Exercise objective: Copy exactly the stretch of data below from the line with "a2).1 := by" through the line with "have h1 := skipMoves_canonical", including both of those lines.

[Stored data]
theorem pushVersion_canonical {a0 a1 a2 a3 a4} (g0 : Canonical a4) : Canonical (pushVersion a0 a1 a2 a3 a4) := by
  unfold pushVersion
  try dsimp only
  exact (setVersions_canonical g0)

theorem commitTag_canonical {a0 a1 a2} (g0 : Canonical a2) : Canonical (commitTag a0 a1 a2) := by
  unfold commitTag
  split
  · exact g0
  · refine upd_ci_canonical (fun h => { h.ci with }) (setTag_canonical (foldl_canonical (fun s e h => ?_) g0))
    exact ite_canonical (upd_ci_canonical (fun h => { h.ci with }) (pushVersion_canonical h)) (pushVersion_canonical h)

theorem shadowFill_canonical {a0 a1 a2} (g0 : Canonical a0) : Canonical (shadowFill a0 a1 a2).2 := by
  unfold shadowFill
  try dsimp only
  exact (by (try dsimp only); first | (split; exact (snd_canonical g0); exact (snd_canonical (useFree_canonical g0))) | (split <;> first | exact (snd_canonical g0) | exact (snd_canonical (useFree_canonical g0))))

theorem unmapRange_canonical {a0 a1 a2 a3 a4} (g0 : Canonical a4) : Canonical (unmapRange a0 a1 a2 a3 a4) := by
  unfold unmapRange
  try dsimp only
  exact (upd_ci_canonical (fun h => { h.ci with  }) (foldl_canonical (fun _ _ h0 => (by (try dsimp only); first | (split; exact (upd_ci_canonical (fun h => { h.ci with  }) (retireSlot_canonical (pushVersion_canonical (settlePage_canonical h0)))); exact (settlePage_canonical h0)) | (split <;> first | exact (upd_ci_canonical (fun h => { h.ci with  }) (retireSlot_canonical (pushVersion_canonical (settlePage_canonical h0)))) | exact (settlePage_canonical h0)))) g0))

theorem shadowFill_page_wf {a0 a1 a2} (g0 : Canonical a0) : PageWf (shadowFill a0 a1 a2).1 := by
  unfold shadowFill; split
  · exact g0.cslot _
  · exact PageWf.blank _

theorem ensureShadow_canonical {a0 a1 a2 a3} (g0 : Canonical a3) : ∀ r, ensureShadow a0 a1 a2 a3 = some r → Canonical r.2 := by
  intro r hr
  unfold ensureShadow at hr
  split at hr
  · simp at hr
  · split at hr
    · cases hr; exact g0
    · simp only at hr
      split at hr
      · simp at hr
      · split at hr
        · simp at hr
        · cases hr
          rename_i tag _ _ _ _ _ _ _
          have h1 := skipMoves_canonical (a0 := tag.part) (a1 := a2) (settlePage_canonical (a0 := tag.part) (a1 := a2) g0)
          exact setTag_canonical (setC_canonical (fun _ => shadowFill_page_wf h1) (shadowFill_canonical h1))

theorem setStackState_canonical {a0 a1 a2} (g0 : Canonical a2) : Canonical (setStackState a0 a1 a2) := by
  unfold setStackState
  try dsimp only
  exact (setField_canonical g0)

theorem writeShadowSlot_canonical {a0 a1 a2 a3} (g0 : Canonical a3) : Canonical (writeShadowSlot a0 a1 a2 a3) := by
  unfold writeShadowSlot
  try dsimp only
  exact (setC_canonical (fun h => by first | exact h.frame _ | exact h.cslot _ | exact PageWf.write (h.frame _) _ _ | exact PageWf.write (h.cslot _) _ _ | exact pageOf_wf _ | exact PageWf.zero | exact PageWf.blank _) g0)

theorem killTag_canonical {a0 a1} (g0 : Canonical a1) : Canonical (killTag a0 a1) := by
  unfold killTag
  try dsimp only
  exact (by (try dsimp only); first | (split; exact g0; exact (setTag_canonical g0)) | (split <;> first | exact g0 | exact (setTag_canonical g0)))

theorem settleTag_canonical {a0 a1} (g0 : Canonical a1) : Canonical (settleTag a0 a1) := by
  unfold settleTag
  try dsimp only
  exact (by (try dsimp only); first | (split; exact g0; exact (ite_canonical g0 (freeTag_canonical (foldl_canonical (fun _ _ h0 => (settleEntry_canonical h0)) g0)))) | (split <;> first | exact g0 | exact (ite_canonical g0 (freeTag_canonical (foldl_canonical (fun _ _ h0 => (settleEntry_canonical h0)) g0)))))

theorem crossLinks_canonical {a0 a1 a2 a3} (g0 : Canonical a3) : Canonical (crossLinks a0 a1 a2 a3) := by
  unfold crossLinks
  try dsimp only
  exact (foldl_canonical (fun _ _ h0 => (perfCount_canonical h0)) g0)

theorem setLinkState_canonical {a0 a1 a2} (g0 : Canonical a2) : Canonical (setLinkState a0 a1 a2) := by
  unfold setLinkState
  try dsimp only
  exact (setField_canonical g0)

theorem haltTile_canonical {a0 a1 a2} (g0 : Canonical a2) : Canonical (haltTile a0 a1 a2) := by
  unfold haltTile
  try dsimp only
  exact (ite_canonical g0 (setObj_canonical (updPart_canonical g0)))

Solution to this exercise:
theorem shadowFill_page_wf {a0 a1 a2} (g0 : Canonical a0) : PageWf (shadowFill a0 a1 a2).1 := by
  unfold shadowFill; split
  · exact g0.cslot _
  · exact PageWf.blank _

theorem ensureShadow_canonical {a0 a1 a2 a3} (g0 : Canonical a3) : ∀ r, ensureShadow a0 a1 a2 a3 = some r → Canonical r.2 := by
  intro r hr
  unfold ensureShadow at hr
  split at hr
  · simp at hr
  · split at hr
    · cases hr; exact g0
    · simp only at hr
      split at hr
      · simp at hr
      · split at hr
        · simp at hr
        · cases hr
          rename_i tag _ _ _ _ _ _ _
          have h1 := skipMoves_canonical (a0 := tag.part) (a1 := a2) (settlePage_canonical (a0 := tag.part) (a1 := a2) g0)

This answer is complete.